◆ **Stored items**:
□ □ □ □ □ □ □

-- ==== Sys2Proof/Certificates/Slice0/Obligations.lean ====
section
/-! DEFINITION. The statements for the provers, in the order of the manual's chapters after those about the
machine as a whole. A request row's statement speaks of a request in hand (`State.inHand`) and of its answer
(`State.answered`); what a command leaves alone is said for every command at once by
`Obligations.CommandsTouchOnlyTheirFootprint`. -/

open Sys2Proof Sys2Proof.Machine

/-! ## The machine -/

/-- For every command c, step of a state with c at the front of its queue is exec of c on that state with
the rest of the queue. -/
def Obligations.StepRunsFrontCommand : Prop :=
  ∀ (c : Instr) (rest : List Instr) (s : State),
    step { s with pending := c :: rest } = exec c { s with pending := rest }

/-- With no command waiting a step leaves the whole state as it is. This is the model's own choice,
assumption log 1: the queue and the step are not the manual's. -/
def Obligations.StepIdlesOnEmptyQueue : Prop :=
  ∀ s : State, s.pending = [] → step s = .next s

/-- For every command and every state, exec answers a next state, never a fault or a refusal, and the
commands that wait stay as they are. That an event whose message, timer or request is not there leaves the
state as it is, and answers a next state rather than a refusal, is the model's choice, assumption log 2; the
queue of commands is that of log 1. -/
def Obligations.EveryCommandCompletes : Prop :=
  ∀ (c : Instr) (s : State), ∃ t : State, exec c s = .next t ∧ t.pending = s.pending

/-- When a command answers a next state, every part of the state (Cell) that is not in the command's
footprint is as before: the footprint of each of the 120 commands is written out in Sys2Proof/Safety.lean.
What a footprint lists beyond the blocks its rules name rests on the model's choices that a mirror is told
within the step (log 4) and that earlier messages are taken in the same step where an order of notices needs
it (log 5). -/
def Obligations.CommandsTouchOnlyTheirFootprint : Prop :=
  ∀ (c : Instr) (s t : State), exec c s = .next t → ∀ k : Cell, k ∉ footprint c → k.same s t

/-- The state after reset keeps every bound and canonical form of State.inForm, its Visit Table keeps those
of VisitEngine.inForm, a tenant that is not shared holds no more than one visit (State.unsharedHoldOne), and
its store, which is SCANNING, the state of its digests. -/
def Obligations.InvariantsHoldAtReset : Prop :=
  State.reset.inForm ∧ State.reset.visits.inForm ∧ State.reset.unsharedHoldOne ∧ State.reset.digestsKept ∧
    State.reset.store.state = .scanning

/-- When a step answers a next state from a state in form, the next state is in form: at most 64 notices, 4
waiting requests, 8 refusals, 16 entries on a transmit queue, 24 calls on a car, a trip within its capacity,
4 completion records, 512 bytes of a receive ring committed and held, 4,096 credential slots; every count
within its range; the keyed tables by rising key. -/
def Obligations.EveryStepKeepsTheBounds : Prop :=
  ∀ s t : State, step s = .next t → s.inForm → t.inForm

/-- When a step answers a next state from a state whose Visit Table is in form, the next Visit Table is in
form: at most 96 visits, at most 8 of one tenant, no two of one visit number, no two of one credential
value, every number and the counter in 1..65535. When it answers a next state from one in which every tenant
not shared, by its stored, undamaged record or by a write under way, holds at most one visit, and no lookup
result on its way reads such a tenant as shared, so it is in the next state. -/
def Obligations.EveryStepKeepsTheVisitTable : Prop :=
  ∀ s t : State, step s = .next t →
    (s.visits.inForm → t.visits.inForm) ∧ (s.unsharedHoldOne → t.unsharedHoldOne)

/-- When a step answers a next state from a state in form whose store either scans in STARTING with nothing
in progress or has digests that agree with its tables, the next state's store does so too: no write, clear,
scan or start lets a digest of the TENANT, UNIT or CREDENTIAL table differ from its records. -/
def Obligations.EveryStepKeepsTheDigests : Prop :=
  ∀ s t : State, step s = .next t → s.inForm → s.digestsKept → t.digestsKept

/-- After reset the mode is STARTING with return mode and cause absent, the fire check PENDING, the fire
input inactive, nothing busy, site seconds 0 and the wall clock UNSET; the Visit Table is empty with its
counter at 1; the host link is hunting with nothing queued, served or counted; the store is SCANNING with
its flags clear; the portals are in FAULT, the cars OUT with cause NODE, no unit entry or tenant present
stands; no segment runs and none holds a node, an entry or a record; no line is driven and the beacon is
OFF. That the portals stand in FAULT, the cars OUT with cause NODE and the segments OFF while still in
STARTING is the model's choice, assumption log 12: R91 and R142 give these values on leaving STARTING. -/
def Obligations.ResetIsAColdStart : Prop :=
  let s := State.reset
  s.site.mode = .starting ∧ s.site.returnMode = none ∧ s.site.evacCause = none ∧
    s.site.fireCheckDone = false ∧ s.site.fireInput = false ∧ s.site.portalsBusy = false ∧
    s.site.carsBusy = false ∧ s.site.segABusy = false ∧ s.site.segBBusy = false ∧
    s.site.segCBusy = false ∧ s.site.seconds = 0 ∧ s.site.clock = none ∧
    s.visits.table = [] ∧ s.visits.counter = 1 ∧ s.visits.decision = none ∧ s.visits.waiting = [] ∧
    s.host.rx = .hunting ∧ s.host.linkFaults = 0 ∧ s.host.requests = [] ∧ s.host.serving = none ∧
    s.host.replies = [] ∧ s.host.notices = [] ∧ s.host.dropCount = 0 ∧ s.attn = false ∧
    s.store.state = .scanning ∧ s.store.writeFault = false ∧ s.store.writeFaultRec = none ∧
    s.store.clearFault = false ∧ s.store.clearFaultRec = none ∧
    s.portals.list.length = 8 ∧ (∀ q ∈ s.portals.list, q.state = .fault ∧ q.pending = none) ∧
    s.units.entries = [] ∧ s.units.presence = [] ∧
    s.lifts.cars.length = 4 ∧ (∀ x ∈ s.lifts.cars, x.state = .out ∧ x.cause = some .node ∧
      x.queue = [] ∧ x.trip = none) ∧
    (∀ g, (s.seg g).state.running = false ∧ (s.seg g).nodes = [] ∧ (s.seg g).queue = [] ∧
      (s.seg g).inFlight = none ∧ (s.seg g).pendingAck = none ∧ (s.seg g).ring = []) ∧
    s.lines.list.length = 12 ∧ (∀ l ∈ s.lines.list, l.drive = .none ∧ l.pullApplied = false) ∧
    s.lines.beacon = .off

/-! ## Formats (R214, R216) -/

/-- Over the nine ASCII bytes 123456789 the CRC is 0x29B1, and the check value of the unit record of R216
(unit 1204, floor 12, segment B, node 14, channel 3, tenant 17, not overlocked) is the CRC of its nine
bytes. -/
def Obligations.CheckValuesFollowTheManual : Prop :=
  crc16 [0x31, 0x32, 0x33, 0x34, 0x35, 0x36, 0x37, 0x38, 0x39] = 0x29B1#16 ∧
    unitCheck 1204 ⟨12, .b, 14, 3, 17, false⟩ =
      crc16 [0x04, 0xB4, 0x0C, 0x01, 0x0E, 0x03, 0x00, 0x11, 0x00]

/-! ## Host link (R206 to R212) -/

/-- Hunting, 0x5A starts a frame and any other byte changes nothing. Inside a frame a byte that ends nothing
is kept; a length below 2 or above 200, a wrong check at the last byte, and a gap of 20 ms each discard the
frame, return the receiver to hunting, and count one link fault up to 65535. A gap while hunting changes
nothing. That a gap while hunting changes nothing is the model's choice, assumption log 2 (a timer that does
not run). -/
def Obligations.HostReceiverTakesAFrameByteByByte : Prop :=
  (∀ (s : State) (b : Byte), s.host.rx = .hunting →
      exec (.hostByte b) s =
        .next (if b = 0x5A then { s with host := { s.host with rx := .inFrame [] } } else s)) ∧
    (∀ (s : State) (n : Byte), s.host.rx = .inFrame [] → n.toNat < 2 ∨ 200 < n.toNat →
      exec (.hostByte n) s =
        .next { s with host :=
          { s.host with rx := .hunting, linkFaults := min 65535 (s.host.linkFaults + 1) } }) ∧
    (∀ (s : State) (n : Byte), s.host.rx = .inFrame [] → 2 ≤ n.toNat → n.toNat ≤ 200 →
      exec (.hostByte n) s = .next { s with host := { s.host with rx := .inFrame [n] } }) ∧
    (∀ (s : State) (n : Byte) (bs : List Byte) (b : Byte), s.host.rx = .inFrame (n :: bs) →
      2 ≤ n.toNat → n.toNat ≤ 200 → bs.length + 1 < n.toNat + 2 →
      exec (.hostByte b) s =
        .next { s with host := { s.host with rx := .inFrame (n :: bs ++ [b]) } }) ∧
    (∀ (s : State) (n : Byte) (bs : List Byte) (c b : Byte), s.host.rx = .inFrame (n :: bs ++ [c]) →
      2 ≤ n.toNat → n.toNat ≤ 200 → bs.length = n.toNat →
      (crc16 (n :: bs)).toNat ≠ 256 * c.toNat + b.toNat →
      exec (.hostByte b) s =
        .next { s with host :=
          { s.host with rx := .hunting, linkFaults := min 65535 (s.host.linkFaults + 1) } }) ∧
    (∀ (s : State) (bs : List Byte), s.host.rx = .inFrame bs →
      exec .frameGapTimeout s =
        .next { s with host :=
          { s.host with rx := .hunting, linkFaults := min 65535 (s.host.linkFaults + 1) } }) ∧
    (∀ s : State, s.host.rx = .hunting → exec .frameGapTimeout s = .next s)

□ □ □ □ □ □ □

◆ **Exercise**:
Taking the entries above, write out exactly the lines starting with the line containing "not shared, by" and going on through the line containing "stands; no segment", both included, and nothing else.

◆ **Answer for the task**:
not shared, by its stored, undamaged record or by a write under way, holds at most one visit, and no lookup
result on its way reads such a tenant as shared, so it is in the next state. -/
def Obligations.EveryStepKeepsTheVisitTable : Prop :=
  ∀ s t : State, step s = .next t →
    (s.visits.inForm → t.visits.inForm) ∧ (s.unsharedHoldOne → t.unsharedHoldOne)

/-- When a step answers a next state from a state in form whose store either scans in STARTING with nothing
in progress or has digests that agree with its tables, the next state's store does so too: no write, clear,
scan or start lets a digest of the TENANT, UNIT or CREDENTIAL table differ from its records. -/
def Obligations.EveryStepKeepsTheDigests : Prop :=
  ∀ s t : State, step s = .next t → s.inForm → s.digestsKept → t.digestsKept

/-- After reset the mode is STARTING with return mode and cause absent, the fire check PENDING, the fire
input inactive, nothing busy, site seconds 0 and the wall clock UNSET; the Visit Table is empty with its
counter at 1; the host link is hunting with nothing queued, served or counted; the store is SCANNING with
its flags clear; the portals are in FAULT, the cars OUT with cause NODE, no unit entry or tenant present
stands; no segment runs and none holds a node, an entry or a record; no line is driven and the beacon is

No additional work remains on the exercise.